TRY IT: Find the line holding "(b8Signed fmt d.neg (if" in the entries below. Give it again exactly, along with every line after it up to and including the line holding "f, _ => f.value c".
# # # # # # #
-- ==== Sys2Proof/Machine/Quant.lean ====
section
/-! DEFINITION. Element formats (R33, R34, R38 to R41), block scales (R42, R43), companders (R44 to R46) and quantisation
both ways (R47). -/

namespace Sys2Proof.Machine

/-- Whether a code names a binary8 format (R38): bits [4:3] are 0b00 and P is not 0. -/
def isB8 (fmt : Nat) : Bool := fld fmt 7 1 == 1 && fld fmt 3 2 == 0 && fld fmt 0 3 != 0

/-- Whether a code is listed in R33 or R38. -/
def validFmt (fmt : Nat) : Bool :=
  (decide (1 ≤ fmt) && decide (fmt ≤ 9)) || (decide (16 ≤ fmt) && decide (fmt ≤ 19)) || (decide (fmt < 256) && isB8 fmt)

/-- Width in bits of an element format (R33). -/
def fmtWidth (fmt : Nat) : Nat :=
  if 128 ≤ fmt then 8
  else match fmt with
    | 1 => 8
    | 2 => 16
    | 3 => 32
    | 4 => 64
    | 5 => 8
    | 6 => 16
    | 7 => 32
    | 8 => 64
    | 9 => 4
    | 16 => 32
    | 17 => 16
    | 18 => 16
    | _ => 8

/-- The range of an integer format (R34), if the code names one. -/
def intRange (fmt : Nat) : Option (Int × Int) :=
  match fmt with
  | 1 => some (-128, 127)
  | 2 => some (-32768, 32767)
  | 3 => some (-2147483648, 2147483647)
  | 4 => some (-9223372036854775808, 9223372036854775807)
  | 5 => some (0, 255)
  | 6 => some (0, 65535)
  | 7 => some (0, 4294967295)
  | 8 => some (0, 18446744073709551615)
  | 9 => some (-8, 7)
  | _ => none

/-- The IEEE format a code names (R33). -/
def ieeeOf (fmt : Nat) : Option Fmt :=
  match fmt with
  | 16 => some f32
  | 17 => some f16
  | 18 => some bf16
  | _ => none

/-! ### binary8 (R38 to R41) -/

def b8P (fmt : Nat) : Nat := fld fmt 0 3
def b8Nat (fmt : Nat) : Bool := fld fmt 5 1 == 1
def b8Ext (fmt : Nat) : Bool := fld fmt 6 1 == 1
/-- Exponent width w of R39. -/
def b8W (fmt : Nat) : Nat := (if b8Nat fmt then 9 else 8) - b8P fmt
/-- Exponent of the quantum: 1 - bias - (P - 1). -/
def b8Q (fmt : Nat) : Int := 2 - (2 ^ (b8W fmt - 1) : Nat) - (b8P fmt : Int)
/-- The NaN code of R39. -/
def b8NaN (fmt : Nat) : Nat := if b8Nat fmt then 255 else 128
/-- The magnitude code of the largest finite value (R39, R40). -/
def b8Max (fmt : Nat) : Nat := (if b8Nat fmt then 254 else 127) - (if b8Ext fmt then 1 else 0)

/-- The value of a binary8 code (R39). -/
def b8Decode (fmt c : Nat) : Fv :=
  if c = b8NaN fmt then .nan
  else if b8Nat fmt then
    (if b8Ext fmt ∧ c = 254 then .inf false else .fin (decodeMag (b8P fmt) (b8Q fmt) false c))
  else if b8Ext fmt ∧ c % 128 = 127 then .inf (decide (128 ≤ c))
  else .fin (decodeMag (b8P fmt) (b8Q fmt) (decide (128 ≤ c)) (c % 128))

/-- A nonzero magnitude code with its sign; zero has one code (R39, R41). -/
def b8Signed (fmt : Nat) (neg : Bool) (c : Nat) : Nat := if neg && c != 0 && !b8Nat fmt then 128 + c else c

/-- Encoding into a binary8 format (R41). -/
def b8Encode (fmt : Nat) (rm : Rm) (u : Nat) : Fv → Nat × Nat
  | .nan => (b8NaN fmt, 0)
  | .inf neg =>
    if neg && b8Nat fmt then (b8NaN fmt, NV)
    else if b8Ext fmt then (b8Signed fmt neg (b8Max fmt + 1), 0)
    else (b8Signed fmt neg (b8Max fmt), OF ||| NX)
  | .fin d =>
    if d.m = 0 then (0, 0)
    else
      let mode := effectiveMode rm (b8P fmt) (b8Q fmt) (b8Max fmt) d
      let (r, tiny) := roundMag mode u (b8P fmt) (b8Q fmt) d
      let c := r.code (b8P fmt) (b8Q fmt)
      if c = 0 then (0, UF ||| NX)
      else if d.neg && b8Nat fmt then (b8NaN fmt, NV)
      else if b8Max fmt < c then
        (b8Signed fmt d.neg (if b8Ext fmt && overflowsToInf mode d.neg then b8Max fmt + 1 else b8Max fmt), OF ||| NX)
      else (b8Signed fmt d.neg c, if r.inexact then NX ||| (if tiny then UF else 0) else 0)

/-! ### Elements of any format -/

/-- The exact value of an element code. E8 bytes have none here (R33). -/
def elemValue (fmt c : Nat) : Fv :=
  match ieeeOf fmt, intRange fmt with
  | some f, _ => f.value c
  | none, some (lo, _) => Fv.ofInt (if lo < 0 then toI (fmtWidth fmt) c else (c : Int))
  | none, none => b8Decode fmt c

/-- The NaN encoding of a format, with NV where an integer format takes code 0 (R47 step 1). -/
def nanEncoding (fmt : Nat) : Nat × Nat :=
  match ieeeOf fmt, intRange fmt with
  | some f, _ => (f.nanCode, 0)
  | none, some _ => (0, NV)
  | none, none => (b8NaN fmt, 0)

/-- Round a value into a format (R47 step 4). -/
def elemEncode (fmt : Nat) (rm : Rm) (u : Nat) (v : Fv) : Nat × Nat :=
  match ieeeOf fmt, intRange fmt with
  | some f, _ => f.ofValue rm u v
  | none, some (lo, hi) =>
    let r := toIntRange rm u lo hi v
    (ofI (fmtWidth fmt) r.1, r.2)
  | none, none => b8Encode fmt rm u v

/-- Multiply exactly by 2^k. -/
def Fv.scale (k : Int) : Fv → Fv
  | .fin d => .fin { d with e := d.e + k }
  | v => v

/-! ### Companders (R44 to R46) -/

/-- Word `w` of a compander table. -/
def knotWord (t : Tbl W32) (w : Nat) : Nat := (tgetD t w 0).toNat
/-- Knot K[i]. -/
def knot (t : Tbl W32) (i : Nat) : Nat := knotWord t (i + 1)
/-- Range exponent EC. -/
def tblEC (t : Tbl W32) : Int := toI 8 (fld (knotWord t 0) 0 8)

/-- Whether a table is valid (R45). -/
def tblValid (t : Tbl W32) : Bool :=
  fld (knotWord t 0) 31 1 == 1 && decide (-120 ≤ tblEC t) && decide (tblEC t ≤ 120) && knot t 0 == 0 &&
    (List.range 32).all (fun i => (f32.value (knot t i)).lt (f32.value (knot t (i + 1)))) &&
    (List.range 33).all (fun i => decide (knot t i < f32.infCode))

/-- A small integer as F32 bits. -/
def f32OfNat (n : Nat) : Nat := (f32.ofValue .rne 0 (Fv.ofInt n)).1

/-- The largest integer at most a non-negative F32, capped at `cap`. -/
def floorCap (cap bits : Nat) : Nat :=
  match f32.value bits with
  | .fin d => if 0 ≤ d.e then min cap (d.m * 2 ^ (min d.e 6).toNat) else min cap (d.m / 2 ^ (-d.e).toNat)
  | _ => cap

/-- compand of R46 on an exact magnitude: F32 bits and flags. -/
def compand (t : Tbl W32) : Fv → Nat × Nat
  | .nan => (f32.nanCode, 0)
  | .inf _ => (f32.infCode, 0)
  | .fin a =>
    let u := f32.round .rne 0 { a with neg := false, e := a.e + 5 - tblEC t }
    let s := floorCap 31 u.1
    let f := fsub f32 .rne 0 u.1 (f32OfNat s)
    let d := fsub f32 .rne 0 (knot t (s + 1)) (knot t s)
    let r := ffma f32 .rne 0 d.1 f.1 (knot t s)
    (r.1, u.2 ||| f.2 ||| d.2 ||| r.2)

/-- The largest i in 0..31 with K[i] ≤ b (R46). -/
def segmentOf (t : Tbl W32) (b : Nat) : Nat → Nat
  | 0 => 0
  | i + 1 => if (f32.value b).lt (f32.value (knot t (i + 1))) then segmentOf t b i else i + 1

/-- expand of R46 on an F32 magnitude. -/
def expand (t : Tbl W32) (b : Nat) : Nat × Nat :=
  match f32.value b with
  | .nan => (f32.nanCode, 0)
  | .inf _ => (f32.infCode, 0)
  | .fin _ =>
    let s := segmentOf t b 31
    let n := fsub f32 .rne 0 b (knot t s)
    let d := fsub f32 .rne 0 (knot t (s + 1)) (knot t s)
    let q := fdiv f32 .rne 0 n.1 d.1
    let a := fadd f32 .rne 0 (f32OfNat s) q.1
    let r := finishF f32 .rne 0 ((f32.value a.1).scale (tblEC t - 5), 0)
    (r.1, n.2 ||| d.2 ||| q.2 ||| a.2 ||| r.2)

/-- Put the sign back on a magnitude; a NaN has none (R46). -/
def withSign (neg : Bool) (r : Nat × Nat) : Nat × Nat :=
  (if r.1 = f32.nanCode then r.1 else f32.signed neg r.1, r.2)

/-- The forward map on a value with its sign removed and restored. -/
def compandSigned (t : Tbl W32) (v : Fv) : Nat × Nat := withSign v.isNeg (compand t v.abs)
/-- The inverse map on F32 bits with the sign removed and restored. -/
def expandSigned (t : Tbl W32) (b : Nat) : Nat × Nat := withSign ((f32.value b).isNeg) (expand t (b % f32.signBit))

/-! ### Quantisation (R47) -/

/-- Quantise a value under scale byte `e` and table number `tn`: code and flags. -/
def quantise (t : Tbl W32) (tn fmt e : Nat) (rm : Rm) (u : Nat) (v : Fv) : Nat × Nat :=
  if e = 255 then nanEncoding fmt
  else
    let s := v.scale (127 - (e : Int))
    if tn = 0 then elemEncode fmt rm u s
    else
      let c := compandSigned t s
      let r := elemEncode fmt rm u (f32.value c.1)
      (r.1, c.2 ||| r.2)

/-- The value of an element before its last rounding: inverse-companded and scaled (R42, R46), with flags. A code whose
value is no F32 number is rounded into F32 by RNE before expand (DEDUCED, log 14). -/
def dequantValue (t : Tbl W32) (tn fmt e c : Nat) : Fv × Nat :=
  if e = 255 then (.nan, 0)
  else if tn = 0 then ((elemValue fmt c).scale ((e : Int) - 127), 0)
  else
    let b := f32.ofValue .rne 0 (elemValue fmt c)
    let x := expandSigned t b.1
    ((f32.value x.1).scale ((e : Int) - 127), b.2 ||| x.2)

/-- Decode an element into F32 (R43): bits and flags. -/
def dequant (t : Tbl W32) (tn fmt e c : Nat) : Nat × Nat := finishF f32 .rne 0 (dequantValue t tn fmt e c)

/-- EMAX of R196 for FMTSEL under table 0: floor(log2(largest finite magnitude)). -/
def emaxOf (fmt : Nat) : Int :=
  match fmt with
  | 1 => 6
  | 5 => 7
  | 9 => 2
  | _ => match decodeMag (b8P fmt) (b8Q fmt) false (b8Max fmt) with
    | d => (Nat.log2 d.m : Int) + d.e

end Sys2Proof.Machine
end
# # # # # # #
RESULT FOR THIS TASK:
        (b8Signed fmt d.neg (if b8Ext fmt && overflowsToInf mode d.neg then b8Max fmt + 1 else b8Max fmt), OF ||| NX)
      else (b8Signed fmt d.neg c, if r.inexact then NX ||| (if tiny then UF else 0) else 0)

/-! ### Elements of any format -/

/-- The exact value of an element code. E8 bytes have none here (R33). -/
def elemValue (fmt c : Nat) : Fv :=
  match ieeeOf fmt, intRange fmt with
  | some f, _ => f.value c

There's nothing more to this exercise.